Data records:
--------------------------------------------------
/-- The DPA stored at a place of a channel under a list of healthy channels: the inverse of `locateIn`. -/
def placeDpaIn (s : State) (hs : List Nat) (chan off : Nat) : Option Nat :=
  let f := off / 0x200000
  if rowModeOf s f = .pinned then some (chan * chanBytes + off)
  else
    let fo := off % 0x200000
    let q := fo / 256
    let rot := (37 * q + q / 16) % hs.length
    match indexOf chan hs with
    | none => none
    | some j =>
      let r := (j + hs.length - rot) % hs.length
      let st := (q * hs.length + r) * 256 + fo % 256
      (hs[st / 0x200000]?).map (fun c => c * chanBytes + f * 0x200000 + st % 0x200000)

/-- The DPA stored at a place of a channel. -/
def placeDpa (s : State) (chan off : Nat) : Option Nat := placeDpaIn s (healthy s) chan off

/-- Bank, row and column of a channel offset (R60). -/
def bankOf (off : Nat) : Nat := (off / 256) % 48
def inBank (off : Nat) : Nat := (off / 256 / 48) * 256 + off % 256
def dramRow (off : Nat) : Nat := inBank off / 2048
def dramCol (off : Nat) : Nat := inBank off % 2048

/-- The channel offset of a bank, row and column: the inverse of R60. -/
def offOf (bank row col : Nat) : Nat := ((row * 2048 + col) / 256 * 48 + bank) * 256 + col % 256

/-- The address folded into a line (12 R318). -/
def lineLA (chan off : Nat) : Nat := chan * 2 ^ 25 + bankOf off * 2 ^ 19 + dramRow off * 2 ^ 5 + dramCol off / 64

/-- The key of a place in Mem.bytes. -/
def placeKey (chan off : Nat) : Nat := chan * chanBytes + off

/-- The key of a line in Mem.chk. -/
def lineKey (chan off : Nat) : Nat := placeKey chan off / 64

/-! ### Map-out (12 R333, R334; 03 R83) -/

/-- The units present of each kind. -/
def presentCount (m : Sp Nat) (n : Nat) : Nat := ((List.range n).filter (unitPresent m)).length

/-- The retirement advisory of R334: raised once, below any floor. -/
def retireCheck (s : State) : State :=
  if !s.boot.retire && (decide (presentCount s.units.core 144 < 120) || decide (presentCount s.units.chan 256 < 224)
      || decide (presentCount s.units.slice 64 < 56)) then
    post 0x2250 0 0 { s with boot := { s.boot with retire := true } }
  else s

/-- The state byte of a unit mapped out in service (15 R399: 3 mapped out). -/
def mappedOut : Nat := 3

/-- A number added to a list that keeps no repeats. -/
def addOnce (x : Nat) (l : List Nat) : List Nat := if mem x l then l else l ++ [x]

/-- The partitions that own a page homed on a channel (03 R83). -/
def homeOwners (s : State) (c : Nat) : List Nat :=
  (List.range 16).filter (fun p => s.mem.owner.any (fun e => e.2 == .part p && homeOf e.1 == c && decide (16 ≤ rowOf e.1)))

/-- Step 1 of R83: the pending map-out of a channel told to the owner and to each partition that owns a page homed on it. -/
def tellMapout (c : Nat) (code : Code) (s : State) : State := (homeOwners s c).foldl (fun t p => partEvent p code t) (post code 3 c s)

/-- A channel's map-out becomes pending, with the code that says why (R331, R333; step 1 of R83). -/
def pendChannel (c : Nat) (code : Code) (s : State) : State :=
  if mem c s.cfg.pendChannels then s
  else tellMapout c code { s with cfg := { s.cfg with pendChannels := addOnce c s.cfg.pendChannels } }

/-! ### Errors of a channel (12 R327 to R332) -/

/-- One day and one second in ns. -/
def dayNs : Nat := 86400000000000
def secNs : Nat := 1000000000

/-- The errors of a list (place, time) within the last d ns. -/
def recent (now d : Nat) (l : List (Nat × Nat)) : List (Nat × Nat) := l.filter (fun e => decide (now < e.2 + d))

/-- The partition that owns a page, if one does. -/
def ownerPart (s : State) (page : Nat) : Option Nat :=
  match pageOwner s page with
  | .part p => some p
  | _ => none

/-- The DPA at which an entry's page starts (07 R194). -/
def pteBase (bits : BitVec 64) : Nat := (fld bits.toNat 47 16) * 0x10000

/-- The DPA page of a page-table entry. -/
def ptePage (e : Pte) : Nat := pageOf (pteBase e.bits)

/-- A page is mapped, and nowhere with W (R338). -/
def mappedNoW (t : List Pte) (page : Nat) : Bool :=
  t.any (fun e => ptePage e == page) && !t.any (fun e => ptePage e == page && e.bits.getLsbD 3)

/-- The page is a weight page of its owner (R338): of a buffer marked as weights, and mapped without W now. -/
def weightPage (s : State) (page : Nat) : Bool :=
  match ownerPart s page with
  | some p => mem page (getPart s p).weights && mappedNoW (getPart s p).ptab page
  | none => false

/-- The record of an error of the stack line at a place. -/
def dramRec (s : State) (code : Code) (by_ cls action corr : Nat) (unc : Bool) (delta : BitVec 64) (chan off : Nat) : ErrRec :=
  let d := placeDpa s chan off
  let page := pageOf (d.getD 0)
  { code := code, kind := 0, foundBy := by_, cls := cls, action := action, corrected := corr, uncorrectable := unc, unit := chan,
    bank := bankOf off, rowSet := dramRow off, lineWay := dramCol off / 64,
    part := d.bind (fun _ => ownerPart s page), weight := d.isSome && weightPage s page, dpa := d.getD 0,
    syndrome := lineSyn delta }

/-- The room of a unit's test queue: one running and 16 queued (R331). -/
def testRoom : Nat := 17

/-- The class a new error starts with: injected, misaddress (tested apart, R329), pending, or untested beyond the queue (R326, R331,
R332). -/
def errClass (inj mis : Bool) (queued : Nat) : Nat :=
  if inj then 3 else if mis then 5 else if testRoom ≤ queued then 4 else 0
--------------------------------------------------
Exercise: Transcribe the data above completely and exactly.

Answer to this task:
/-- The DPA stored at a place of a channel under a list of healthy channels: the inverse of `locateIn`. -/
def placeDpaIn (s : State) (hs : List Nat) (chan off : Nat) : Option Nat :=
  let f := off / 0x200000
  if rowModeOf s f = .pinned then some (chan * chanBytes + off)
  else
    let fo := off % 0x200000
    let q := fo / 256
    let rot := (37 * q + q / 16) % hs.length
    match indexOf chan hs with
    | none => none
    | some j =>
      let r := (j + hs.length - rot) % hs.length
      let st := (q * hs.length + r) * 256 + fo % 256
      (hs[st / 0x200000]?).map (fun c => c * chanBytes + f * 0x200000 + st % 0x200000)

/-- The DPA stored at a place of a channel. -/
def placeDpa (s : State) (chan off : Nat) : Option Nat := placeDpaIn s (healthy s) chan off

/-- Bank, row and column of a channel offset (R60). -/
def bankOf (off : Nat) : Nat := (off / 256) % 48
def inBank (off : Nat) : Nat := (off / 256 / 48) * 256 + off % 256
def dramRow (off : Nat) : Nat := inBank off / 2048
def dramCol (off : Nat) : Nat := inBank off % 2048

/-- The channel offset of a bank, row and column: the inverse of R60. -/
def offOf (bank row col : Nat) : Nat := ((row * 2048 + col) / 256 * 48 + bank) * 256 + col % 256

/-- The address folded into a line (12 R318). -/
def lineLA (chan off : Nat) : Nat := chan * 2 ^ 25 + bankOf off * 2 ^ 19 + dramRow off * 2 ^ 5 + dramCol off / 64

/-- The key of a place in Mem.bytes. -/
def placeKey (chan off : Nat) : Nat := chan * chanBytes + off

/-- The key of a line in Mem.chk. -/
def lineKey (chan off : Nat) : Nat := placeKey chan off / 64

/-! ### Map-out (12 R333, R334; 03 R83) -/

/-- The units present of each kind. -/
def presentCount (m : Sp Nat) (n : Nat) : Nat := ((List.range n).filter (unitPresent m)).length

/-- The retirement advisory of R334: raised once, below any floor. -/
def retireCheck (s : State) : State :=
  if !s.boot.retire && (decide (presentCount s.units.core 144 < 120) || decide (presentCount s.units.chan 256 < 224)
      || decide (presentCount s.units.slice 64 < 56)) then
    post 0x2250 0 0 { s with boot := { s.boot with retire := true } }
  else s

/-- The state byte of a unit mapped out in service (15 R399: 3 mapped out). -/
def mappedOut : Nat := 3

/-- A number added to a list that keeps no repeats. -/
def addOnce (x : Nat) (l : List Nat) : List Nat := if mem x l then l else l ++ [x]

/-- The partitions that own a page homed on a channel (03 R83). -/
def homeOwners (s : State) (c : Nat) : List Nat :=
  (List.range 16).filter (fun p => s.mem.owner.any (fun e => e.2 == .part p && homeOf e.1 == c && decide (16 ≤ rowOf e.1)))

/-- Step 1 of R83: the pending map-out of a channel told to the owner and to each partition that owns a page homed on it. -/
def tellMapout (c : Nat) (code : Code) (s : State) : State := (homeOwners s c).foldl (fun t p => partEvent p code t) (post code 3 c s)

/-- A channel's map-out becomes pending, with the code that says why (R331, R333; step 1 of R83). -/
def pendChannel (c : Nat) (code : Code) (s : State) : State :=
  if mem c s.cfg.pendChannels then s
  else tellMapout c code { s with cfg := { s.cfg with pendChannels := addOnce c s.cfg.pendChannels } }

/-! ### Errors of a channel (12 R327 to R332) -/

/-- One day and one second in ns. -/
def dayNs : Nat := 86400000000000
def secNs : Nat := 1000000000

/-- The errors of a list (place, time) within the last d ns. -/
def recent (now d : Nat) (l : List (Nat × Nat)) : List (Nat × Nat) := l.filter (fun e => decide (now < e.2 + d))

/-- The partition that owns a page, if one does. -/
def ownerPart (s : State) (page : Nat) : Option Nat :=
  match pageOwner s page with
  | .part p => some p
  | _ => none

/-- The DPA at which an entry's page starts (07 R194). -/
def pteBase (bits : BitVec 64) : Nat := (fld bits.toNat 47 16) * 0x10000

/-- The DPA page of a page-table entry. -/
def ptePage (e : Pte) : Nat := pageOf (pteBase e.bits)

/-- A page is mapped, and nowhere with W (R338). -/
def mappedNoW (t : List Pte) (page : Nat) : Bool :=
  t.any (fun e => ptePage e == page) && !t.any (fun e => ptePage e == page && e.bits.getLsbD 3)

/-- The page is a weight page of its owner (R338): of a buffer marked as weights, and mapped without W now. -/
def weightPage (s : State) (page : Nat) : Bool :=
  match ownerPart s page with
  | some p => mem page (getPart s p).weights && mappedNoW (getPart s p).ptab page
  | none => false

/-- The record of an error of the stack line at a place. -/
def dramRec (s : State) (code : Code) (by_ cls action corr : Nat) (unc : Bool) (delta : BitVec 64) (chan off : Nat) : ErrRec :=
  let d := placeDpa s chan off
  let page := pageOf (d.getD 0)
  { code := code, kind := 0, foundBy := by_, cls := cls, action := action, corrected := corr, uncorrectable := unc, unit := chan,
    bank := bankOf off, rowSet := dramRow off, lineWay := dramCol off / 64,
    part := d.bind (fun _ => ownerPart s page), weight := d.isSome && weightPage s page, dpa := d.getD 0,
    syndrome := lineSyn delta }

/-- The room of a unit's test queue: one running and 16 queued (R331). -/
def testRoom : Nat := 17

/-- The class a new error starts with: injected, misaddress (tested apart, R329), pending, or untested beyond the queue (R326, R331,
R332). -/
def errClass (inj mis : Bool) (queued : Nat) : Nat :=
  if inj then 3 else if mis then 5 else if testRoom ≤ queued then 4 else 0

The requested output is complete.